Residual capacity diagrams: a residual capacity domains; b average aftershock capacity loss diagram

This diagrams typology, besides assessing residual capacity, allows comparing performance of different structures or different structural systems (e.g. bare and infilled frames) to mainshock/aftershock sequences and can be used for both assessment and design purposes.

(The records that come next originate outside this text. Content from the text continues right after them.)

-- ==== Sys2Proof/Config.lean ====
section
/-! DEFINITION. What is fixed for one machine (00_scope R5): the configuration, a record with the parameters R5 marks
`param`, and the constants it states; and the free values: what the environment answers (47_interfaces), held as
constants without a body, so that no proof can see what they are. -/

namespace Sys2Proof

/-! ### The configuration -/

/-- The parameters of one machine (00_scope R5). A state carries its machine's record and nothing changes it: log 15. -/
structure Config where
  /-- TIME_UNITS_PER_SECOND, the unit of `Now()` (decision D19). -/
  timeUnitsPerSecond : Nat
  /-- TIMER_PERIOD, one 60 Hz period in units of `Now()` (49_cycle_controller R255). -/
  timerPeriod : Nat
  /-- TIME_WIDTH, the bits of `Now()` and `last_timer_tick` (decision D19). -/
  timeWidth : Nat
  /-- FONT_DATA, the FONT_TABLE_SIZE bytes of the font (10_state R36, decision D15). -/
  fontData : Vector Byte 80
  /-- DISPLAY_WIDTH, the framebuffer's width in pixels (decision D16). -/
  displayWidth : Nat
  /-- DISPLAY_HEIGHT, the framebuffer's height in pixels (decision D16). -/
  displayHeight : Nat
deriving DecidableEq, Repr

/-- What the spec demands of the parameters: the period is the whole number nearest to a sixtieth of a second and at
least 1 (49_cycle_controller R255), and the display's size, which divides, is positive (42_alu R170). -/
def Config.wf (c : Config) : Bool :=
  decide (1 ≤ c.timerPeriod) && decide (60 * c.timerPeriod ≤ c.timeUnitsPerSecond + 30) &&
    decide (c.timeUnitsPerSecond ≤ 60 * c.timerPeriod + 30) && decide (0 < c.displayWidth) &&
    decide (0 < c.displayHeight)

/-- The 80 font bytes of 10_state R36, one glyph a line. Log 7. -/
def Config.specFont : List Byte :=
  [0xF0, 0x90, 0x90, 0x90, 0xF0] ++ [0x20, 0x60, 0x20, 0x20, 0x70] ++   -- 0 1
  [0xF0, 0x10, 0xF0, 0x80, 0xF0] ++ [0xF0, 0x10, 0xF0, 0x10, 0xF0] ++   -- 2 3
  [0x90, 0x90, 0xF0, 0x10, 0x10] ++ [0xF0, 0x80, 0xF0, 0x10, 0xF0] ++   -- 4 5
  [0xF0, 0x80, 0xF0, 0x90, 0xF0] ++ [0xF0, 0x10, 0x20, 0x40, 0x40] ++   -- 6 7
  [0xF0, 0x90, 0xF0, 0x90, 0xF0] ++ [0xF0, 0x90, 0xF0, 0x10, 0xF0] ++   -- 8 9
  [0xF0, 0x90, 0xF0, 0x90, 0x90] ++ [0xE0, 0x90, 0xE0, 0x90, 0xE0] ++   -- A B
  [0xF0, 0x80, 0x80, 0x80, 0xF0] ++ [0xE0, 0x90, 0x90, 0x90, 0xE0] ++   -- C D
  [0xF0, 0x80, 0xF0, 0x80, 0xF0] ++ [0xF0, 0x80, 0xF0, 0x80, 0x80]      -- E F

/-- The values "this spec uses in every test vector" (00_scope R5). Log 5, 7, 10. -/
def Config.spec : Config :=
  { timeUnitsPerSecond := 1000000
    timerPeriod := 16667
    timeWidth := 64
    fontData := ⟨⟨Config.specFont⟩, rfl⟩
    displayWidth := 64
    displayHeight := 32 }

/-! ### The constants -/

/-- MEM_SIZE: addresses run from 0 to 4095 (20_memory R60). -/
abbrev Config.memSize : Nat := 4096

/-- LOAD_OFFSET: the reset value of `pc` and the address of an image's first byte (00_scope R5). -/
def Config.loadOffset : Word16 := 0x200#16

/-- FONT_BASE: the address of the first font byte (00_scope R5). -/
def Config.fontBase : Nat := 0

/-- GLYPH_SIZE: the bytes of one glyph (00_scope R5). -/
def Config.glyphSize : Nat := 5

/-! ### The free values -/

/-- Whether the pixel `(x, y)` is set before the core ever ran: arbitrary (47_interfaces R224; 93 U16). Log 2. -/
opaque Config.fbAtPowerOn : Nat → Nat → Bool

/-- The n-th draw of `ShouldQuit()` (47_interfaces R231; 93 U14). Log 1. -/
opaque Config.quitAt : Nat → Bool

/-- The n-th draw of the time source, before its width and monotonicity are imposed (47_interfaces R230; 93 U12).
Log 3. -/
opaque Config.nowAt : Nat → Nat

/-- The n-th draw of `RandByte()` (47_interfaces R229; 93 U11). Log 1. -/
opaque Config.randAt : Nat → Byte

/-- The n-th draw of the key state, bit k for key k (47_interfaces R225, R227; 93 U13). Log 1. -/
opaque Config.keysAt : Nat → BitVec 16

/-- The n-th draw of the key that `GetPressedKey()` prefers (47_interfaces R226; 93 U13). Log 4. -/
opaque Config.keyPickAt : Nat → Reg

end Sys2Proof
end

3 Reference structure details and modelling

3.1 Geometric and material details

In order to test the proposed approach for assessing mainshock/aftershock fragility of existing infilled frame structures, a reference case study is selected to be representative of typical RC buildings realized from 1960s to the 1980s in Southern Europe. The reference structure is a full scale prototype building tested at ELSA laboratory (Carvalho and Coelho 2001). The same structure was adopted as reference in more recent numerical studies (e.g. Dolšek and Fajfar 2008; Pantò et al. 2017). The original experimental campaign consisted of several shake table tests of two identical four-storey three-bay frame specimens not provided with seismic details. One of the two specimen was a bare frame while the other was the same frame arranged with hollowed clay masonry infills walls with openings. The geometry of RC frames elements, reinforcement details and material properties was typical of non-seismically designed buildings of that period. Geometric and material details are shown in Fig. 6.

Fig. 6

Details of the reference structure: a geometric details in elevation (m); b geometric details in plan (m); c cross-section details (cm); d infill wall geometric details and reference axes (cm)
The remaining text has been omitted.